■ **WHAT YOU NEED TO DO**:
Go through the entries below, tally each line that has the word "romParity", and give only the total.

■ **SUPPLIED DATA**:
/-- A warm reset with CAUSE 1 (WRST_N) or 2 (WS_UE): a preserve-mode march runs where STRAP_WARM asks for it (R53). -/
def warmReset (s : State) (cause : Nat) (straps : Word) : State :=
  let count := rfld s 0x0018 16 16 + 1
  let march := bitAt straps 15
  let keep := fun (r : State) (off : Nat) => rset r off (rget s off)
  let z : State :=
    { pending := s.pending, draw := s.draw, outside := s.outside, outbox := s.outbox, mem := s.mem, book := s.book,
      time := { edges := s.time.edges }, nextId := s.nextId, presses := s.presses.map (fun e => (e.1, warmPress e.2)),
      coop := warmCoop s.coop, mgmt := s.mgmt, tally := s.tally,
      boot := { power := .march, porstLow := s.boot.porstLow, warm := true, resident := s.boot.resident,
                residentFrom := s.boot.residentFrom, wsUe := s.boot.wsUe, wsCe := s.boot.wsCe },
      -- committed writes that R52 holds are still performed, without MACK (R370)
      door := { heldAcc := (s.door.heldAcc.filter (·.isWrite)).map (fun h => { h with ackReq := false }) },
      jtag := s.jtag, thermTrip := s.thermTrip }
  let z := strapRegs z straps
  let z := rset z 0x0018 (BitVec.ofNat 32 (count % 2 ^ 16 * 2 ^ 16 + cause))
  let z := keep (keep (keep (keep z 0x201C) 0xD00C) 0xD014) 0xD018
  let z := rset z 0xD000 (rget s 0xD000 &&& 0x20#32)
  let z := (List.range 64).foldl (fun z m => rset z (0x2100 + 4 * m) (rget s (0x2100 + 4 * m) &&& 0x1C0#32)) z
  rset z 0x2000 (BitVec.ofNat 32 (2 + (if march then 4 else 0)))

/-- WARM_RESET: a low pulse on WRST_N, with STRAP_WARM latched at its rising edge (R430, R448). -/
def warmPulse (s : State) (strapWarm : Bool) : State :=
  if alive s then warmReset s 1 (setBit (rget s 0x0010) 15 strapWarm) else s

/-- An uncorrectable error in working SRAM met while the image is in use (R375, R450). -/
def wsFault (s : State) : State :=
  match s.boot.wsUe with
  | none => s
  | some off =>
    if s.boot.power == .up && loaded s then
      emitFault (bump (warmReset s 2 (rget s 0x0010)) 0xD054 1) { code := 0x29, args := [off] }
    else s

/-! ### The end of the march (R51 to R53, R443) -/

/-- MARCH_FAIL of a march before READY (R404). -/
def wakeFail (s : State) (op m bank row : Nat) : State :=
  emitFault (bump s 0xE048 1) { code := 0x27, kind := 2, unit := m, args := [32 * m + bank, row, op] }

/-- A bin found failed at cold power-up is remapped before READY (R25, R51), once however many rows of it fail. -/
def remapCold (s : State) (m : Nat) : State :=
  if rbit s (0x2100 + 4 * m) 8 then s
  else
  match chooseSpare s m with
  | none => binFailed s m 0
  | some k =>
    let off := 0x2100 + 4 * m
    judgeReplace (rsetBit (rsetBit (rsetFld s off 6 2 k) off 8 true) 0x201C k true)

/-- The remap copies that run before READY (R53); `fuel` bounds their number. -/
def finishCopies (s : State) : Nat → State
  | 0 => s
  | n + 1 => if s.coop.remap.isSome then finishCopies (remapCopied s) n else s

/-- The preserve-mode march of STRAP_WARM (R53, R396) over every bin: a bin is scrubbed up to the first row in which it fails. -/
def warmMarch (s : State) (failed : List (Nat × Nat × Nat)) : State :=
  (List.range 64).foldl
    (fun s m => scrubBin s m (((failed.filter (fun e => e.1 == m)).map (·.2.2)).foldl min 32768)) s

/-- CELLAR_READY: the end of boot. Time counts, what is due at instant 0 takes effect (`edge`), held accesses proceed, and a door
boot already asked for begins. -/
def cellarReady (edge : State → State) (s : State) (failed : List (Nat × Nat × Nat)) : State :=
  if s.boot.power == .march then
    let warm := s.boot.warm
    let marched := rbit s 0x2000 2
    let failed := if marched then failed else []
    let s := if warm && marched then warmMarch s failed else s
    let s := failed.foldl
      (fun s e =>
        let s := wakeFail s (if warm then 2 else 1) e.1 e.2.1 e.2.2
        if warm then failBin s e.1 0 else remapCold s e.1) s
    let s := if warm && !failed.isEmpty then finishCopies s 68 else s
    let s := rsetBit (rsetBit s 0x2000 2 false) 0x2000 0 true
    let s := { s with boot := { s.boot with power := .up }, time := { s.time with counting := true, nextEdge := 0 } }
    doorBoot (releaseFabric (regWriteCore 32) (releaseDoor (edge (takeRole s))))
  else s

/-! ### The commands -/

/-- COLD_RESET (R447). -/
def execColdReset (straps : Straps) (s : State) : Res := .next (coldReset s straps)
/-- COLD_RESET_START (R447, R502). -/
def execColdResetStart (s : State) : Res := .next (coldResetStart s)
/-- WARM_RESET (R448). -/
def execWarmReset (strapWarm : Bool) (s : State) : Res := .next (warmPulse s strapWarm)
/-- RAIL_OR_PLL_FAULT (R493). -/
def execRailOrPllFault (s : State) : Res := .next (railFault s)
/-- RAILS_RESTORED (R493). -/
def execRailsRestored (s : State) : Res := .next (railsRestored s)
/-- THERM_TRIP (R500): THERM_TRIP_N goes low and stays low; nothing else happens. -/
def execThermTrip (s : State) : Res := .next { s with thermTrip := true }
/-- IMAGE_LOAD (R443). -/
def execImageLoad (romParity : Bool) (copyA copyB : Option (List Byte)) (s : State) : Res :=
  .next (imageLoad s romParity copyA copyB)
/-- VTALLY_WAIT_TIMEOUT (R498). -/
def execVtallyWaitTimeout (s : State) : Res := .next (vtallyTimeout s)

■ **RESPONSE TO THIS TASK**:
2